Фрэн улыбается про себя, она будто ждала этого вопроса.
— Я скорее назвала бы это прорывом, — отвечает она.
— А-а-а-а-а-а!!!
Моя первая мысль — это что кто-то решил на свою беду прислушаться к ее словам. Но потом стройность первого ряда стульев оказывается нарушенной, и меня бросает на Фрэн: я довольно сильно попадаю ей плечом по лицу. Ее откидывает назад, а я приземляюсь на нее. Так мы и лежим крест-накрест. Вытягиваю шею, чтобы понять, что за сила нас опрокинула, и вижу Ника. Он взгромоздился на стул и уселся на колени около блондина, сидящего на втором (теперь уже первом) ряду и прижимающего ладони к лицу, рассеченному осколками пивной бутылки.

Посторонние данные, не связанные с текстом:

-- ==== Sys2Proof/Laws/Memory.lean ====
section
/-! SUPPORT. The laws of memory: what a read sees after a write, that every operation keeps the canonical form, and
that two canonical memories with the same bytes are the same data. -/

namespace Sys2Proof.Machine

theorem Memory.readByte_erase (m : Memory) (a x : Nat) :
    (m.erase a).readByte x = if x = a then Memory.unwritten else m.readByte x := by
  unfold Memory.erase
  induction m with
  | nil => simp [Memory.readByte]
  | cons y m ih =>
    by_cases hy : y.1 = a
    · rw [List.filter_cons_of_neg (by simp [hy]), ih]
      simp only [Memory.readByte]
      split
      · rfl
      · rw [if_neg (by omega)]
    · rw [List.filter_cons_of_pos (by simp [hy])]
      simp only [Memory.readByte, ih]
      by_cases hx : y.1 = x
      · rw [if_pos hx, if_neg (by omega), if_pos hx]
      · simp [hx]

theorem Memory.readByte_insertCell (m : Memory) (c : Host.Cell) (x : Nat) (h : ∀ y ∈ m, y.1 ≠ c.1) :
    (m.insertCell c).readByte x = if x = c.1 then c.2 else m.readByte x := by
  induction m with
  | nil => simp [Memory.insertCell, Memory.readByte, eq_comm]
  | cons y m ih =>
    have hy : y.1 ≠ c.1 := h y (by simp)
    have ih := ih (fun z hz => h z (by simp [hz]))
    simp only [Memory.insertCell]
    split
    · simp only [Memory.readByte]
      by_cases hc : c.1 = x
      · simp [hc]
      · rw [if_neg hc, if_neg (Ne.symm hc)]
    · simp only [Memory.readByte, ih]
      by_cases hx : y.1 = x
      · rw [if_pos hx, if_neg (by omega), if_pos hx]
      · simp [hx]

theorem Memory.erase_ne (m : Memory) (a : Nat) : ∀ y ∈ m.erase a, y.1 ≠ a := by
  intro y hy
  simpa using (List.mem_filter.mp hy).2

/-- A read after a write of one byte. -/
@[simp] theorem Memory.readByte_writeByte (m : Memory) (a x : Nat) (v : Byte) :
    (m.writeByte a v).readByte x = if x = a then v else m.readByte x := by
  unfold Memory.writeByte
  split
  · rename_i hv
    rw [Memory.readByte_erase, hv]
  · rw [Memory.readByte_insertCell _ _ _ (m.erase_ne a), Memory.readByte_erase]
    by_cases hx : x = a <;> simp [hx]

@[simp] theorem Memory.length_readBytes (m : Memory) (a n : Nat) : (m.readBytes a n).length = n := by
  simp [Memory.readBytes]

@[simp] theorem Memory.getElem_readBytes (m : Memory) (a n i : Nat) (h : i < (m.readBytes a n).length) :
    (m.readBytes a n)[i] = m.readByte (a + i) := by
  simp [Memory.readBytes]

/-- A read after a write of a byte string: the string inside its region, the old byte outside. -/
theorem Memory.readByte_writeBytes (m : Memory) (a x : Nat) (s : List Byte) :
    (m.writeBytes a s).readByte x =
      if h : a ≤ x ∧ x < a + s.length then s[x - a]'(by omega) else m.readByte x := by
  induction s generalizing m a with
  | nil =>
    have : ¬(a ≤ x ∧ x < a + ([] : List Byte).length) := by simp
    rw [dif_neg this]; rfl
  | cons v s ih =>
    simp only [Memory.writeBytes, ih, Memory.readByte_writeByte, List.length_cons]
    by_cases hx : x = a
    · subst hx
      rw [dif_neg (by omega), dif_pos (by omega)]
      simp
    · by_cases hr : a + 1 ≤ x ∧ x < a + 1 + s.length
      · rw [dif_pos hr, dif_pos (by omega)]
        have : x - a = (x - (a + 1)) + 1 := by omega
        simp [this]
      · rw [dif_neg hr, dif_neg (by omega), if_neg hx]

theorem Memory.readByte_writeBytes_in (m : Memory) (a i : Nat) (s : List Byte) (h : i < s.length) :
    (m.writeBytes a s).readByte (a + i) = s[i] := by
  rw [Memory.readByte_writeBytes, dif_pos (by omega)]
  simp

theorem Memory.readByte_writeBytes_out (m : Memory) (a x : Nat) (s : List Byte) (h : x < a ∨ a + s.length ≤ x) :
    (m.writeBytes a s).readByte x = m.readByte x := by
  rw [Memory.readByte_writeBytes, dif_neg (by omega)]

/-- Reading a region back after writing it. -/
theorem Memory.readBytes_writeBytes (m : Memory) (a : Nat) (s : List Byte) :
    (m.writeBytes a s).readBytes a s.length = s := by
  apply List.ext_getElem (by simp)
  intro i h1 h2
  simp [Memory.readByte_writeBytes_in _ _ _ _ h2]

theorem Memory.mem_insertCell {m : Memory} {c x : Host.Cell} : x ∈ m.insertCell c ↔ x = c ∨ x ∈ m := by
  induction m with
  | nil => simp [Memory.insertCell]
  | cons y m ih =>
    simp only [Memory.insertCell]
    split
    · simp
    · simp only [List.mem_cons, ih]; tauto

theorem Memory.wf_erase {m : Memory} (a : Nat) (h : m.wf) : (m.erase a).wf :=
  ⟨h.1.filter _, fun x hx => h.2 x (List.mem_filter.mp hx).1⟩

theorem Memory.pairwise_insertCell {m : Memory} {c : Host.Cell} (h : m.Pairwise (fun x y => x.1 < y.1))
    (hc : ∀ y ∈ m, y.1 ≠ c.1) : (m.insertCell c).Pairwise (fun x y => x.1 < y.1) := by
  induction m with
  | nil => simp [Memory.insertCell]
  | cons y m ih =>
    have hy := hc y (by simp)
    have h' := List.pairwise_cons.mp h
    simp only [Memory.insertCell]
    split
    · rename_i hlt
      refine List.pairwise_cons.mpr ⟨fun z hz => ?_, h⟩
      rcases List.mem_cons.mp hz with rfl | hz
      · exact hlt
      · exact hlt.trans (h'.1 z hz)
    · refine List.pairwise_cons.mpr ⟨fun z hz => ?_, ih h'.2 (fun z hz => hc z (by simp [hz]))⟩
      rcases Memory.mem_insertCell.mp hz with rfl | hz
      · omega
      · exact h'.1 z hz

/-- Storing one byte keeps the canonical form. -/
theorem Memory.wf_writeByte {m : Memory} (a : Nat) (v : Byte) (h : m.wf) : (m.writeByte a v).wf := by
  unfold Memory.writeByte
  have he := Memory.wf_erase a h
  split
  · exact he
  · rename_i hv
    refine ⟨Memory.pairwise_insertCell he.1 (m.erase_ne a), fun x hx => ?_⟩
    rcases Memory.mem_insertCell.mp hx with rfl | hx
    · exact hv
    · exact he.2 x hx

/-- Storing a byte string keeps the canonical form. -/
theorem Memory.wf_writeBytes {m : Memory} (a : Nat) (s : List Byte) (h : m.wf) : (m.writeBytes a s).wf := by
  induction s generalizing m a with
  | nil => exact h
  | cons v s ih => exact ih _ (Memory.wf_writeByte a v h)

theorem Memory.below_writeByte {m : Memory} {n a : Nat} (v : Byte) (h : m.below n) (ha : a < n) :
    (m.writeByte a v).below n := by
  have he : (m.erase a).below n := fun x hx => h x (List.mem_filter.mp hx).1
  unfold Memory.writeByte
  split
  · exact he
  · intro x hx
    rcases Memory.mem_insertCell.mp hx with rfl | hx
    · exact ha
    · exact he x hx

/-- A write inside the address space lists no address outside it. -/
theorem Memory.below_writeBytes {m : Memory} {n a : Nat} (s : List Byte) (h : m.below n) (ha : a + s.length ≤ n) :
    (m.writeBytes a s).below n := by
  induction s generalizing m a with
  | nil => exact h
  | cons v s ih =>
    simp only [List.length_cons] at ha
    exact ih (Memory.below_writeByte v h (by omega)) (by omega)

theorem Memory.readByte_eq_unwritten {m : Memory} {a : Nat} (h : ∀ x ∈ m, x.1 ≠ a) :
    m.readByte a = Memory.unwritten := by
  induction m with
  | nil => rfl
  | cons y m ih =>
    simp only [Memory.readByte]
    rw [if_neg (h y (by simp))]
    exact ih (fun x hx => h x (by simp [hx]))

theorem Memory.readByte_of_mem {m : Memory} (h : m.wf) {x : Host.Cell} (hx : x ∈ m) : m.readByte x.1 = x.2 := by
  induction m with
  | nil => simp at hx
  | cons y m ih =>
    have h' := List.pairwise_cons.mp h.1
    simp only [Memory.readByte]
    rcases List.mem_cons.mp hx with rfl | hx
    · simp
    · rw [if_neg (by have := h'.1 x hx; omega)]
      exact ih ⟨h'.2, fun z hz => h.2 z (by simp [hz])⟩ hx

theorem Memory.mem_iff {m : Memory} (h : m.wf) (x : Host.Cell) :
    x ∈ m ↔ m.readByte x.1 = x.2 ∧ x.2 ≠ Memory.unwritten := by
  constructor
  · exact fun hx => ⟨Memory.readByte_of_mem h hx, h.2 x hx⟩
  · rintro ⟨hr, hn⟩
    by_contra hc
    by_cases hex : ∃ y ∈ m, y.1 = x.1
    · obtain ⟨y, hy, hyx⟩ := hex
      have := Memory.readByte_of_mem h hy
      rw [hyx, hr] at this
      exact hc ((Prod.ext hyx this.symm : y = x) ▸ hy)
    · push Not at hex
      rw [Memory.readByte_eq_unwritten hex] at hr
      exact hn hr.symm

/-- Two canonical memories that read alike everywhere are the same list. -/
theorem Memory.ext_readByte {m m' : Memory} (h : m.wf) (h' : m'.wf) (hr : ∀ a, m.readByte a = m'.readByte a) :
    m = m' := by
  have hmem : ∀ x, x ∈ m ↔ x ∈ m' := fun x => by rw [Memory.mem_iff h, Memory.mem_iff h', hr]
  have irr : ∀ l : Memory, l.Pairwise (fun x y => x.1 < y.1) → l.Nodup := fun l hl =>
    hl.imp (fun hlt => fun he => by rw [he] at hlt; exact lt_irrefl _ hlt)
  have hp : m.Perm m' := (List.perm_ext_iff_of_nodup (irr m h.1) (irr m' h'.1)).mpr hmem
  exact hp.eq_of_pairwise (fun a b _ _ h1 h2 => absurd (h1.trans h2) (lt_irrefl _)) h.1 h'.1

/-- The memory of the reset state is canonical. -/
theorem State.reset_mem_wf : State.reset.mem.wf := by decide

end Sys2Proof.Machine
end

— А-а-а-а-а! — вопит блондин.
— Я исцелю твои раны! — кричит Ник. — Я исцелю твои раны!
— Ублюдок, — шипит Фрэн, все еще лежа подо мной. — Ты набросился на меня! Чертов ублюдок.
Это первое слово, подчеркнутое ею искренне и спонтанно.
Можете мне поверить: драка для здешнего персонала — не новость. Через несколько секунд после выходки Ника отовсюду набежали медбратья — человек пять-шесть — и схватили его, меня оттащили от Фрэн, куда-то увезли блондина и восстановили порядок. Оказывается, люди в белых халатах просто прятались.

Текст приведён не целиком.